Legacy, the next generation, future generations, Where are all the aunts?

Where are All the Aunts?

Legacy, the next generation, future generations, Where are all the aunts?

Yes, that’s right—on this International Women’s Day, I’m looking for some older women in my life. With only two blood relatives in that category—God bless them—I need a few more to call “aunt.” Everybody does! Do you mind? Oh, does it make you feel old? Or you don’t want to make me to feel too young…or heaven forbid, like a child?

On the contrary. Whatever your age or mine, I’ll gladly listen to whatever you want to share with me. Learn everything you want to teach. At 60, I’d be delighted to discover another treasure like the wonderful women who encouraged me when I was a teen and then a new wife, mother, and missionary. And I’d be honored to share anything I can that might be of value to you.

In Chile, everybody calls the older ladies tías—“aunties”—and it doesn’t mean you’re old, just older.
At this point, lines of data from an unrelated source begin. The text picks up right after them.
-- ==== Sys2Proof/Laws/Ops.lean ====
section
/-!
SUPPORT. Everything that the shared operations of a word can do, said once: who may execute it, how it ends, taking an exception and returning
from one.
-/
namespace Sys2Proof.Machine

/-- A group's word never refuses: it stops only where its issuer is not resident. -/
theorem groupWord_cases (u : Uses) (s : State) (body : Ctx → Uses → State → Did) :
    groupWord u s body = .fault .noIssuer ∨ ∃ t, groupWord u s body = .next t := by
  unfold groupWord
  repeat' split
  all_goals first | exact .inl rfl | exact .inr ⟨_, rfl⟩

/-- A word of either never refuses: it stops only where its issuer is not resident. -/
theorem bothWord_cases (u : Uses) (s : State) (body : Ctx → Uses → State → Did) (sl : Slice → State → SliceDid) :
    bothWord u s body sl = .fault .noIssuer ∨ ∃ t, bothWord u s body sl = .next t := by
  unfold bothWord
  repeat' split
  all_goals first | exact .inl rfl | exact .inr ⟨_, rfl⟩ | exact groupWord_cases _ _ _

/-- Taking a user cause does one of three things (R260, R261): nothing where the group is gone, an abort, or the entry of the handler. -/
theorem State.takeTrap_cases (s : State) (c w g : Nat) (path : List Nat) (pc : Nat) (t : Trap) (late : Bool) :
    (s.group c w g = none ∧ s.takeTrap c w g path pc t late = s) ∨
    (∃ x, s.group c w g = some x ∧ x.trapAborts = true ∧ s.takeTrap c w g path pc t late = s.abortWg c w (BitVec.ofNat 8 t.cause.code)) ∨
    (∃ x, s.group c w g = some x ∧ x.trapAborts = false ∧
      s.takeTrap c w g path pc t late = (s.modGroup c w g (fun y => y.enterTrap path pc t late)).tally (0x5CF + t.cause.code)) := by
  unfold State.takeTrap
  cases h : s.group c w g with
  | none => exact .inl ⟨rfl, rfl⟩
  | some x =>
    cases ha : x.trapAborts
    · exact .inr (.inr ⟨x, rfl, ha, by simp [ha]⟩)
    · exact .inr (.inl ⟨x, rfl, ha, by simp [ha]⟩)

/-- Where a handler can be entered, the group is the one that has entered it. -/
theorem State.takeTrap_group {s : State} {c w g : Nat} {x : Group} (path : List Nat) (pc : Nat) (t : Trap) (late : Bool)
    (h : s.group c w g = some x) (ha : x.trapAborts = false) :
    (s.takeTrap c w g path pc t late).group c w g = some (x.enterTrap path pc t late) := by
  unfold State.takeTrap
  simp only [h, ha, Bool.false_eq_true, if_false]
  show (s.modGroup c w g (fun y => y.enterTrap path pc t late)).group c w g = _
  rw [State.group_modGroup, h]
  rfl

/-- Entering a handler changes no register, join mask, quota or free, and no count of lanes. -/
theorem Group.enterTrap_keeps (g : Group) (path : List Nat) (pc : Nat) (t : Trap) (late : Bool) :
    (g.enterTrap path pc t late).regs = g.regs ∧ (g.enterTrap path pc t late).joins = g.joins ∧
    (g.enterTrap path pc t late).quota = g.quota ∧ (g.enterTrap path pc t late).frees = g.frees := ⟨rfl, rfl, rfl, rfl⟩

/-- What entering a handler writes (R260). -/
theorem Group.enterTrap_ctrl (g : Group) (path : List Nat) (pc : Nat) (t : Trap) (late : Bool) :
    (g.enterTrap path pc t late).ctrl =
      { g.ctrl with trapH := true, trapA := late, trapcause := BitVec.ofNat 8 t.cause.code, trappc := BitVec.ofNat 55 (4 * pc),
                    trapmask := t.mask, trapaddr := t.addr } := rfl

/-- Leaving a handler changes no register, join mask or quota. -/
theorem Group.leaveTrap_keeps (g : Group) :
    g.leaveTrap.regs = g.regs ∧ g.leaveTrap.joins = g.joins ∧ g.leaveTrap.quota = g.quota ∧
    g.leaveTrap.ctrl = { g.ctrl with trapH := false } := ⟨rfl, rfl, rfl, rfl⟩

/-- A word that is done goes on to the next word of its chain. -/
theorem Ctx.finish_done (c : Ctx) (u : Uses) (s0 s : State) :
    (c.finish u s0 (.done s)).mem = s.mem ∧ (c.finish u s0 (.done s)).dies = s.dies ∧ (c.finish u s0 (.done s)).pkg = s.pkg ∧
    (c.finish u s0 (.done s)).clusters = s.clusters ∧ (c.finish u s0 (.done s)).cycle = s.cycle := by
  simp [Ctx.finish]

/-- A word that waits has no effect but that its chain stops for now (R167). -/
theorem Ctx.finish_hold (c : Ctx) (u : Uses) (s0 s : State) :
    c.finish u s0 (.hold s) = { s with cur := { s.cur with live := false, waited := true } } := rfl

/-- A word that faults in a chain of its own takes its exception (R260). -/
theorem Ctx.finish_trap (c : Ctx) (u : Uses) {s0 : State} (s : State) (t : Trap) (late : Bool) (h : s0.cur.snap = none) :
    c.finish u s0 (.trap t late s) = ({ s with cur := { s.cur with live := false, waited := false } }).takeTrap c.who.core c.who.wg c.who.grp
      c.path s.cur.pc t late := by
  simp [Ctx.finish, h]

/-- The lanes of a mapped list by place. -/
theorem getElem?_lmapIdx {α β : Type} (f : Nat → α → β) (i : Nat) (l : List α) (k : Nat) :
    (lmapIdx f i l)[k]? = l[k]?.map (f (i + k)) := by
  induction l generalizing i k with
  | nil => simp [lmapIdx]
  | cons a t ih =>
    cases k with
    | zero => simp [lmapIdx]
    | succ k => simp [lmapIdx, ih, Nat.add_comm, Nat.add_left_comm]

@[simp] theorem length_lmapIdx {α β : Type} (f : Nat → α → β) (i : Nat) (l : List α) : (lmapIdx f i l).length = l.length := by
  induction l generalizing i with
  | nil => rfl
  | cons a t ih => simp [lmapIdx, ih]

end Sys2Proof.Machine
end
While the bedridden 90-year-old may seem old to me, my teenaged daughter is old to her Sunday school students. I’m tía to my daughters’ friends, and thank the Lord I can claim some tías of my own.
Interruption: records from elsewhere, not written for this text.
-- ==== Sys2Proof/Laws/PerInstr.lean ====
section
/-!
SUPPORT. Decode and encode agree, constructor by constructor: the word of a well-formed instruction decodes to it (R34, R38, R40).
-/
set_option linter.unusedSimpArgs false

namespace Sys2Proof.Laws

/-- A row that fits a word, with fields that R40 admits, is what the decoder answers. -/
theorem decode_of_row {w : Nat} {i : Instr} (h : decodeRow w = some i) (k : i.wf = true) : decode w = .ok i := by
  unfold decode; rw [h]; simp [k]

/-- The lowest digit of a word. -/
theorem hit {v n r : Nat} (h : v < 2 ^ n) : bits (v + 2 ^ n * r) 0 n = v := by
  simp [bits, Nat.mod_eq_of_lt h]

/-- The last digit of a word. -/
theorem whole {v n : Nat} (h : v < 2 ^ n) : bits v 0 n = v := by
  simp [bits, Nat.mod_eq_of_lt h]

/-- Bits above the lowest digit. -/
theorem skip {v m r lo n x : Nat} (h : v < 2 ^ m) (k : m ≤ lo) (t : bits r (lo - m) n = x) : bits (v + 2 ^ m * r) lo n = x := by
  obtain ⟨j, rfl⟩ := Nat.exists_eq_add_of_le k
  rw [Nat.add_sub_cancel_left] at t
  subst t
  unfold bits
  rw [Nat.pow_add, ← Nat.div_div_eq_div_mul, Nat.add_mul_div_left _ _ (Nat.two_pow_pos m), Nat.div_eq_of_lt h, Nat.zero_add]

/-- Two neighbouring runs of bits. -/
theorem bits_join {w lo m n x y : Nat} (h : bits w lo m = x) (k : bits w (lo + m) n = y) : bits w lo (m + n) = x + 2 ^ m * y := by
  subst h k
  unfold bits
  rw [Nat.pow_add 2 m n, Nat.mod_mul, Nat.pow_add 2 lo m, Nat.div_div_eq_div_mul]

/-- A run of bits differs where a part of it does. -/
theorem apart {w lo n a m d v : Nat} (h : a + m ≤ n) (k : bits w (lo + a) m = d) (e : v / 2 ^ a % 2 ^ m ≠ d) : bits w lo n ≠ v := by
  intro t
  apply e
  subst t k
  obtain ⟨j, rfl⟩ := Nat.exists_eq_add_of_le h
  unfold bits
  rw [Nat.add_assoc, Nat.pow_add 2 a, Nat.mod_mul_right_div_self, Nat.pow_add 2 m j, Nat.mod_mul_right_mod, Nat.div_div_eq_div_mul, Nat.pow_add]

/-- What the family states of an instruction: if it is a word and its fields are those of an encoding, its word decodes to it. -/
def RoundTrip.Statement (i : Instr) : Prop := i.isWord = true → i.wf = true → decode (encode i) = .ok i

theorem decodeRow_0 {w : Nat} (h : bits w 26 5 = 0) : decodeRow w = decodeSys w := by simp [decodeRow, h]

theorem decodeRow_1 {w : Nat} (h : bits w 26 5 = 1) : decodeRow w = decodeRep w := by simp [decodeRow, h]

theorem decodeRow_2 {w : Nat} (h : bits w 26 5 = 2) : decodeRow w = decodeIarith w := by simp [decodeRow, h]

theorem decodeRow_3 {w : Nat} (h : bits w 26 5 = 3) : decodeRow w = decodeIlogic w := by simp [decodeRow, h]

theorem decodeRow_4 {w : Nat} (h : bits w 26 5 = 4) : decodeRow w = decodeIbits w := by simp [decodeRow, h]

theorem decodeRow_5 {w : Nat} (h : bits w 26 5 = 5) : decodeRow w = decodeIcmp w := by simp [decodeRow, h]

theorem decodeRow_6 {w : Nat} (h : bits w 26 5 = 6) : decodeRow w = decodeIimm w := by simp [decodeRow, h]

theorem decodeRow_7 {w : Nat} (h : bits w 26 5 = 7) : decodeRow w = decodeMovi w := by simp [decodeRow, h]

theorem decodeRow_8 {w : Nat} (h : bits w 26 5 = 8) : decodeRow w = decodeMovhi w := by simp [decodeRow, h]

theorem decodeRow_9 {w : Nat} (h : bits w 26 5 = 9) : decodeRow w = decodeFarith w := by simp [decodeRow, h]

theorem decodeRow_10 {w : Nat} (h : bits w 26 5 = 10) : decodeRow w = decodeFcmp w := by simp [decodeRow, h]

theorem decodeRow_11 {w : Nat} (h : bits w 26 5 = 11) : decodeRow w = decodeFunary w := by simp [decodeRow, h]

theorem decodeRow_12 {w : Nat} (h : bits w 26 5 = 12) : decodeRow w = decodeCvt w := by simp [decodeRow, h]

theorem decodeRow_13 {w : Nat} (h : bits w 26 5 = 13) : decodeRow w = decodeIval w := by simp [decodeRow, h]

theorem decodeRow_14 {w : Nat} (h : bits w 26 5 = 14) : decodeRow w = decodeIvcmp w := by simp [decodeRow, h]

theorem decodeRow_15 {w : Nat} (h : bits w 26 5 = 15) : decodeRow w = decodeQlogic w := by simp [decodeRow, h]

theorem decodeRow_16 {w : Nat} (h : bits w 26 5 = 16) : decodeRow w = decodeBr w := by simp [decodeRow, h]

theorem decodeRow_17 {w : Nat} (h : bits w 26 5 = 17) : decodeRow w = decodeCtl w := by simp [decodeRow, h]

theorem decodeRow_18 {w : Nat} (h : bits w 26 5 = 18) : decodeRow w = decodeGroup w := by simp [decodeRow, h]

theorem decodeRow_19 {w : Nat} (h : bits w 26 5 = 19) : decodeRow w = decodeQuad w := by simp [decodeRow, h]

theorem decodeRow_20 {w : Nat} (h : bits w 26 5 = 20) : decodeRow w = decodeMem w := by simp [decodeRow, h]

theorem decodeRow_21 {w : Nat} (h : bits w 26 5 = 21) : decodeRow w = decodeAtom w := by simp [decodeRow, h]

theorem decodeRow_22 {w : Nat} (h : bits w 26 5 = 22) : decodeRow w = decodeAsync w := by simp [decodeRow, h]

theorem decodeRow_23 {w : Nat} (h : bits w 26 5 = 23) : decodeRow w = decodeSync w := by simp [decodeRow, h]

theorem decodeRow_24 {w : Nat} (h : bits w 26 5 = 24) : decodeRow w = decodeMat w := by simp [decodeRow, h]

theorem decodeRow_25 {w : Nat} (h : bits w 26 5 = 25) : decodeRow w = decodeChurn w := by simp [decodeRow, h]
The point is, you need both older women and younger women in your life, and we’re all the older woman for somebody. The Apostle Paul charged those who are wiser and more mature to reach and teach the others (Titus 2:3-5). How I need them! How I need to be one!

“Children have more need of models than critics.” –Joubert

How many nieces do you have? I just counted a total of 25 nieces/stepnieces between my husband and me. (Then there’s the 12 nephews, not to neglect the boys.) I love talking to them all. To be sure, with that many and living in South America as I do, I don’t know them all as well as I’d like. That’s why I adopt more wherever I go.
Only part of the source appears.